The signature of the functions will be as follows (the comments after variable names are the names of the variables in the Pathfinder arXiv paper).
Single-path Pathfinder
/**
* Run the single-path Pathfinder algorithm for the specified model,
* using the specified random seed and chain ID, using the specified
* fixed and random initialization, given the L-BFGS parameters, number
* of ELBO samples to evaluate, and final sample size to return,
* writing results to the specified callbacks.
*
* From the specified initialization, which may be part or wholly
* random, Pathfinder runs the limited memory BFGS (L-BFGS) algorithm
* until the objective (log density) has converged within a specified
* relative tolerance, or the maximum number of iterations is hit.

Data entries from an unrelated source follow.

-- ==== Sys2Proof/Laws/Exec.lean ====
section
/-! SUPPORT. What each meaning, a command word and a step can do: one inversion lemma each. -/
namespace Sys2Proof.Machine

/-- DERIVE answers a next state by rejecting the divisor, or by loading what the search found (R58). -/
theorem execDerive_cases (d : Word32) (s t : State) (h : execDerive d s = .next t) :
    (acceptable d = false ∧ t = s.raiseError .invalidDivisor) ∨
    (acceptable d = true ∧ ∃ m sh, derive d.toNat = some (m, sh) ∧
      t = (s.loadTriple d (BitVec.ofNat 33 m) (BitVec.ofNat 6 sh)).completeWithTriple) := by
  unfold execDerive at h
  split at h
  · exact .inl ⟨‹_›, by simpa using h.symm⟩
  · refine .inr ⟨by simpa using ‹¬ acceptable d = false›, ?_⟩
    split at h
    · exact ⟨_, _, ‹_›, by simpa using h.symm⟩
    · cases h

/-- LDINFO always answers a next state, by one of three ways (R73, R86). -/
theorem execLdinfo_cases (d : Word32) (m : Mult) (sh : Shift) (s : State) :
    (acceptable d = false ∧ execLdinfo d m sh s = .next (s.raiseError .invalidDivisor)) ∨
    (acceptable d = true ∧ 32 < sh.toNat ∧ execLdinfo d m sh s = .next (s.raiseError .invalidShift)) ∨
    (acceptable d = true ∧ sh.toNat ≤ 32 ∧
      execLdinfo d m sh s = .next ((s.loadTriple d m sh).completeWithX 0)) := by
  unfold execLdinfo
  split
  · exact .inl ⟨‹_›, rfl⟩
  · have hd : acceptable d = true := by simpa using ‹¬ acceptable d = false›
    split
    · exact .inr (.inl ⟨hd, ‹_›, rfl⟩)
    · exact .inr (.inr ⟨hd, by simpa [maxShift] using ‹¬ maxShift < sh.toNat›, rfl⟩)

/-- QUOT answers NO_INFO or QF (R67). -/
theorem execQuot_cases (h : Word32) (s : State) :
    (s.vld = false ∧ execQuot h s = .next (s.raiseError .noInfo)) ∨
    (s.vld = true ∧ execQuot h s = .next (s.completeWithX (quotientOf h s.mul s.shf))) := by
  cases hv : s.vld <;> simp [execQuot, hv]

/-- REM answers NO_INFO or RF (R68). -/
theorem execRem_cases (h : Word32) (s : State) :
    (s.vld = false ∧ execRem h s = .next (s.raiseError .noInfo)) ∨
    (s.vld = true ∧ execRem h s = .next (s.completeWithX (remainderOf h s.div s.mul s.shf))) := by
  cases hv : s.vld <;> simp [execRem, hv]

/-- A command word that answers a next state is illegal, or runs as its command (R47, R81). -/
theorem performWord_cases (w : CmdWord) (s t : State) (h : performWord w s = .next t) :
    (∃ e, decode w = .error e ∧ t = s.raiseError .illegalCommand) ∨
    (∃ i, decode w = .ok i ∧ exec i s = .next t) := by
  unfold performWord at h
  split at h
  · exact .inr ⟨_, ‹_›, h⟩
  · exact .inl ⟨_, ‹_›, by simpa [execIllegal] using h.symm⟩

/-- How a command can end: with OK or with an error, loading a triple or leaving the registers (R78, R84). -/
theorem exec_cases (i : Instr) (s t : State) (h : exec i s = .next t) :
    (∃ e, (e = .invalidDivisor ∨ e = .invalidShift ∨ e = .noInfo) ∧ t = s.raiseError e) ∨
    (∃ x, t = s.completeWithX x) ∨ t = s.completeWithTriple ∨
    (∃ d m sh, acceptable d = true ∧ sh.toNat ≤ 32 ∧
      (t = (s.loadTriple d m sh).completeWithX 0 ∨ t = (s.loadTriple d m sh).completeWithTriple)) := by
  cases i with
  | derive d =>
    obtain ⟨-, rfl⟩ | ⟨hd, m, sh, hs, rfl⟩ := execDerive_cases d s t h
    · exact .inl ⟨_, .inl rfl, rfl⟩
    · refine .inr (.inr (.inr ⟨d, _, _, hd, ?_, .inr rfl⟩))
      have := (derive_eq_some _ _ _ hs).1
      simp only [maxShift] at this
      simp only [BitVec.toNat_ofNat]
      omega
  | ldinfo d m sh =>
    obtain ⟨-, h'⟩ | ⟨-, -, h'⟩ | ⟨hd, hs, h'⟩ := execLdinfo_cases d m sh s <;>
      obtain rfl : t = _ := by simpa using (h.symm.trans h')
    · exact .inl ⟨_, .inl rfl, rfl⟩
    · exact .inl ⟨_, .inr (.inl rfl), rfl⟩
    · exact .inr (.inr (.inr ⟨d, m, sh, hd, hs, .inl rfl⟩))
  | rdinfo =>
    obtain rfl : s.completeWithTriple = t := by simpa [exec, execRdinfo] using h
    exact .inr (.inr (.inl rfl))
  | quot x =>
    obtain ⟨-, h'⟩ | ⟨-, h'⟩ := execQuot_cases x s <;>
      obtain rfl : t = _ := by simpa using (h.symm.trans h')
    · exact .inl ⟨_, .inr (.inr rfl), rfl⟩
    · exact .inr (.inl ⟨_, rfl⟩)
  | rem x =>
    obtain ⟨-, h'⟩ | ⟨-, h'⟩ := execRem_cases x s <;>
      obtain rfl : t = _ := by simpa using (h.symm.trans h')
    · exact .inl ⟨_, .inr (.inr rfl), rfl⟩
    · exact .inr (.inl ⟨_, rfl⟩)

/-- What a step does, by what the script says next (R34, R95, R103). -/
theorem step_eq (s : State) :
    step s =
      match s.events with
      | [] => performNext s
      | .command w :: rest => .next (({ s with events := rest } : State).acceptWord w)
      | .commandByte b :: rest => .next (({ s with events := rest } : State).acceptByte b)
      | .stalled _ :: rest => .next { s with events := rest }
      | .perform :: rest => performNext { s with events := rest }
      | .takeResponse :: rest => .next ({ s with events := rest } : State).deliver
      | .reset :: rest => .next ({ s with events := rest } : State).resetUnit := by
  unfold step advance
  cases s.events with
  | nil => rfl
  | cons e rest => cases e <;> rfl

/-- A run of k + 1 steps begins with a step. -/
theorem run_succ_of_step (k : Nat) (s t : State) (h : step s = .next t) :
    Sys2Proof.core.run (k + 1) s = Sys2Proof.core.run k t := by
  have run_next (M : Host.Core) (a b : M.State) (h : M.step a = .next b) : M.run (k + 1) a = M.run k b := by
    simp only [Host.Core.run, h]
  exact run_next Sys2Proof.core s t h

end Sys2Proof.Machine
end

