/-- StepKeepsLegal: a state with a command in flight and a response delivered. -/
theorem witness_legal_step :
    Legal { loaded641 with inFlight := [3] } ∧ ∃ t, step { loaded641 with inFlight := [3] } = .next t := by
  refine ⟨⟨⟨by decide, fun _ => by decide⟩, by decide, by simp [loaded641], ?_, by decide,
    Nat.zero_le _, Nat.succ_pos _⟩, _, rfl⟩
  simp only [loaded641, List.forall_mem_singleton, ResponseLegal]
  decide

/-- TripleInUseStaysValid: a valid triple in use, and an LDINFO that carries a valid one. -/
theorem witness_triple_in_use_valid :
    TripleInUseValid loaded641 ∧
      (∀ d m sh, decode 0x0000028100663D8100000002 = .ok (.ldinfo d m sh) → ValidTriple d m sh) ∧
      ∃ t, performWord 0x0000028100663D8100000002 loaded641 = .next t := by
  refine ⟨fun _ => witness_valid_triple_641, fun d m sh h => ?_, _, rfl⟩
  have h' : (Except.ok (.ldinfo 641 0x663D81 0) : Except DecodeError Instr) = .ok (.ldinfo d m sh) := h
  cases h'
  exact witness_valid_triple_641

end Sys2Proof.Tests
end

/-! SUPPORT. Decode undoes encode (30_encoding.md R42, R47), and the latency bounds of 00_scope.md R7. -/
namespace Sys2Proof.Proofs

open Sys2Proof Sys2Proof.Machine

/-- The word of a command decodes to that command (R42, R47). -/
@[simp] theorem decode_encode (i : Instr) : decode (encode i) = .ok i := by
  cases i with
  | derive d => simp [encode, decode]
  | ldinfo d m s => simp [encode, decode]
  | rdinfo => simp [encode, decode]
  | quot h => simp [encode, decode]
  | rem h => simp [encode, decode]

theorem one_le_latQr : 1 ≤ Config.latQr := Nat.succ_pos _

theorem one_le_latDerive : 1 ≤ Config.latDerive := Nat.succ_pos _

theorem one_le_latInfo : 1 ≤ Config.latInfo := Nat.succ_pos _

/-- R7 has three latency parameters, and every word, illegal ones too, is bounded by one of them. -/
theorem latencyBound_cases (w : CmdWord) :
    latencyBound w = Config.latDerive ∨ latencyBound w = Config.latInfo ∨ latencyBound w = Config.latQr := by
  unfold latencyBound
  rcases decode w with e | i
  · exact .inr (.inl rfl)
  · cases i with
    | derive d => exact .inl rfl
    | ldinfo d m s => exact .inr (.inl rfl)
    | rdinfo => exact .inr (.inl rfl)
    | quot h => exact .inr (.inr rfl)
    | rem h => exact .inr (.inr rfl)

theorem one_le_latencyBound (w : CmdWord) : 1 ≤ latencyBound w := by
  obtain hw | hw | hw := latencyBound_cases w <;> rw [hw]
  · exact one_le_latDerive
  · exact one_le_latInfo
  · exact one_le_latQr

/-- No hash changes the bound of a QUOT (R106). -/
theorem latencyBound_encode_quot (h : Word32) : latencyBound (encode (.quot h)) = Config.latQr := by
  simp only [latencyBound, decode_encode]

/-- No hash changes the bound of a REM (R106). -/
theorem latencyBound_encode_rem (h : Word32) : latencyBound (encode (.rem h)) = Config.latQr := by
  simp only [latencyBound, decode_encode]
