-- ==== Sys2Proof/Machine/Ops.lean ====
section
/-! DEFINITION. The named operations over the state: updates, the sequential steps of a rule (`Seq`) with the ways one can
end early, the input port (spec/20_memory.md 20.2), the planes (20.3), the table memories, the output events (20.6), taking
an error (spec/60_exceptions.md R410) and what ends one (R413: START and SOFT_RESET, spec/70_reset_and_hazards.md). -/

namespace Sys2Proof.Machine

/-! ### Arithmetic of R9 -/

/-- `ceil_div(a, b)` (R9). -/
def ceilDiv (a b : Nat) : Nat := (a + b - 1) / b

/-- `trunc16` (R9): the `s16` congruent to an integer modulo 2^16, as its 16 bits. -/
def trunc16 (v : Int) : BitVec 16 := BitVec.ofInt 16 v

/-- `wrap32` (R9): the `s32` congruent to an integer modulo 2^32, as its 32 bits. -/
def wrap32 (v : Int) : BitVec 32 := BitVec.ofInt 32 v

/-- `clamp255` (R9). -/
def clamp255 (v : Int) : Byte := if v < 0 then 0 else if 255 < v then 255 else BitVec.ofInt 8 v

/-- A two-bit index as a position of a table of four. -/
def idx2 (b : BitVec 2) : Fin 4 := ⟨b.toNat, b.isLt⟩

/-- A one-bit index as a position of a table of two. -/
def idx1 (b : BitVec 1) : Fin 2 := ⟨b.toNat, b.isLt⟩

/-- The element of a fixed table, or `d` past its end. -/
def at? {α : Type} {n : Nat} (v : Vector α n) (i : Nat) (d : α) : α := if h : i < n then v[i] else d

/-- A fixed table with one element replaced; nothing past its end. -/
def put {α : Type} {n : Nat} (v : Vector α n) (i : Nat) (x : α) : Vector α n := if h : i < n then v.set i x h else v

/-! ### Updates of the state -/

/-- Write `phase`. -/
def State.setPhase (p : Phase) (s : State) : State := { s with phase := p }
/-- Write the loop position registers. -/
def State.setPos (p : LoopPos) (s : State) : State := { s with pos := p }
/-- Write the control flags. -/
def State.setCtl (c : Control) (s : State) : State := { s with ctl := c }
/-- Write the frame registers. -/
def State.setFrame (f : Frame) (s : State) : State := { s with frame := f }
/-- Write the bit machine. -/
def State.setBits (b : BitMachine) (s : State) : State := { s with bits := b }
/-- Write the scan registers. -/
def State.setScan (c : Scan) (s : State) : State := { s with scan := c }
/-- Write the colour-decision flags. -/
def State.setFlags (f : Flags) (s : State) : State := { s with flags := f }
/-- Write the block registers. -/
def State.setBlk (b : BlockRegs) (s : State) : State := { s with blk := b }
/-- Write the unit port. -/
def State.setUnit (u : UnitPort) (s : State) : State := { s with unit := u }
/-- Write the ports. -/
def State.setPort (p : Port) (s : State) : State := { s with port := p }
/-- Write one component record. -/
def State.setComp (c : Fin 4) (r : Comp) (s : State) : State := { s with comp := s.comp.set c.val r c.isLt }
/-- Write one resampler record. -/
def State.setRs (c : Fin 4) (r : Resampler) (s : State) : State := { s with rs := s.rs.set c.val r c.isLt }
/-- Write one Huffman table. -/
def State.setHuff (tc : Fin 2) (th : Fin 4) (T : HuffTable) (s : State) : State :=
  { s with huff := s.huff.set tc.val ((s.huff.get tc).set th.val T th.isLt) tc.isLt }
/-- The Huffman table `huff[tc][th]`. -/
def State.huffAt (s : State) (tc : Fin 2) (th : Fin 4) : HuffTable := (s.huff.get tc).get th
/-- Write one fast-AC table. -/
def State.setFastAc (th : Fin 4) (f : Vector (BitVec 16) 512) (s : State) : State :=
  { s with fastAc := s.fastAc.set th.val f th.isLt }
/-- Write one entry of a quantisation table. -/
def State.setQt (t : Fin 4) (i : Fin 64) (v : BitVec 16) (s : State) : State :=
  { s with qt := s.qt.set t.val ((s.qt.get t).set i.val v i.isLt) t.isLt }
/-- Set `qt_loaded[t]`. -/
def State.setQtLoaded (t : Fin 4) (s : State) : State := { s with qtLoaded := s.qtLoaded.set t.val true t.isLt }
/-- Write `todo`. -/
def State.setTodo (v : BitVec 32) (s : State) : State := { s with todo := v }

/-! ### The steps of a rule -/

/-- How a rule can end before its last line. -/
inductive Stop where
  /-- `raise E` (R10). -/
  | raise (e : ErrCode)
  /-- A read that waits for the host (R71). -/
  | stall
  /-- A model fault (R414). -/
  | fault (f : Fault)
  deriving DecidableEq, Repr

* Then for each point on the optimization trajectory, a multivariate
* normal with covariance given approximately by L-BFGS, the evidence
* lower bound (ELBO) is evaluated using a specified number of Monte
* Carlo draws. Finally, draws are taken from the normal
* approxiamtion with highest ELBO and transformed back to the
* constrained scale to be returned as a sample.
*
* Algorithm description and evaluation:
* Lu Zhang, Bob Carpenter, Andrew Gelman, Aki Vehtari (2022)
* Pathfinder: parallel quasi-Newton variational inference. arXiv.
* https://arxiv.org/pdf/2108.03782.pdf
*
* @tparam M type of model class
* @param model Stan model
* @param random_seed seed for PRNG
* @param chain_id chain identifier for multiple chains
* @param init fixed initial values
* @param init_radius uniform random initialization bounds
* @param lbfgs_max_history max history size, determining rank of
* covariance estimate
* @param lbfgs_max_iterations maximum iterations for L-BFGS
* @param lbfgs_rel_tolerarnce relative tolerance on L-BFGS
* convergence of the log density
* @param elbo_samples number of Monte Carlo samples used to estimate
* ELBO
* @param sample_size number of approximate draws to return
* @param interrupt callback for interrupting process
* @param logger callback for writing log messages to console
* @param init_writer callback for writing initialization
* @param parameter_writer callback for writing sample draws
* @param diagnostic_writer callback for writing diagnostics
*/
template <typename M>
int pathfinder(Model& model,
unsigned int random_seed,
unsigned int chain_id,
const stan::io::var_context& init, // pi_0
double init_radius, // pi_0
double lbfgs_max_history, // J
unsigned int lbfgs_max_iterations, // L
double lbfgs_rel_tolerance, // tau_rel
unsigned int elbo_samples, // K
int sample_size, // M
callbacks::interrupt& interrupt,
callbacks::logger& logger,
callbacks::writer& init_writer,
callbacks::writer& parameter_writer,
callbacks::writer& diagnostic_writer);
Multi-path Pathfinder
/**
* Run the multi-path Pathfinder algorithm for the specified model,
* using the specified random seed and chain ID, using the specified
* fixed and random initialization, given the LBFGS parameters, number
* of ELBO samples to evaluate, and final sample size to return,
* writing results to the specified callbacks.
*
* Multi-path Pathfinder runs a specified number of single-path
* Pathfinder instances, collecting a specified number of draws per
* run, then importance resamples a final sample of a specified size.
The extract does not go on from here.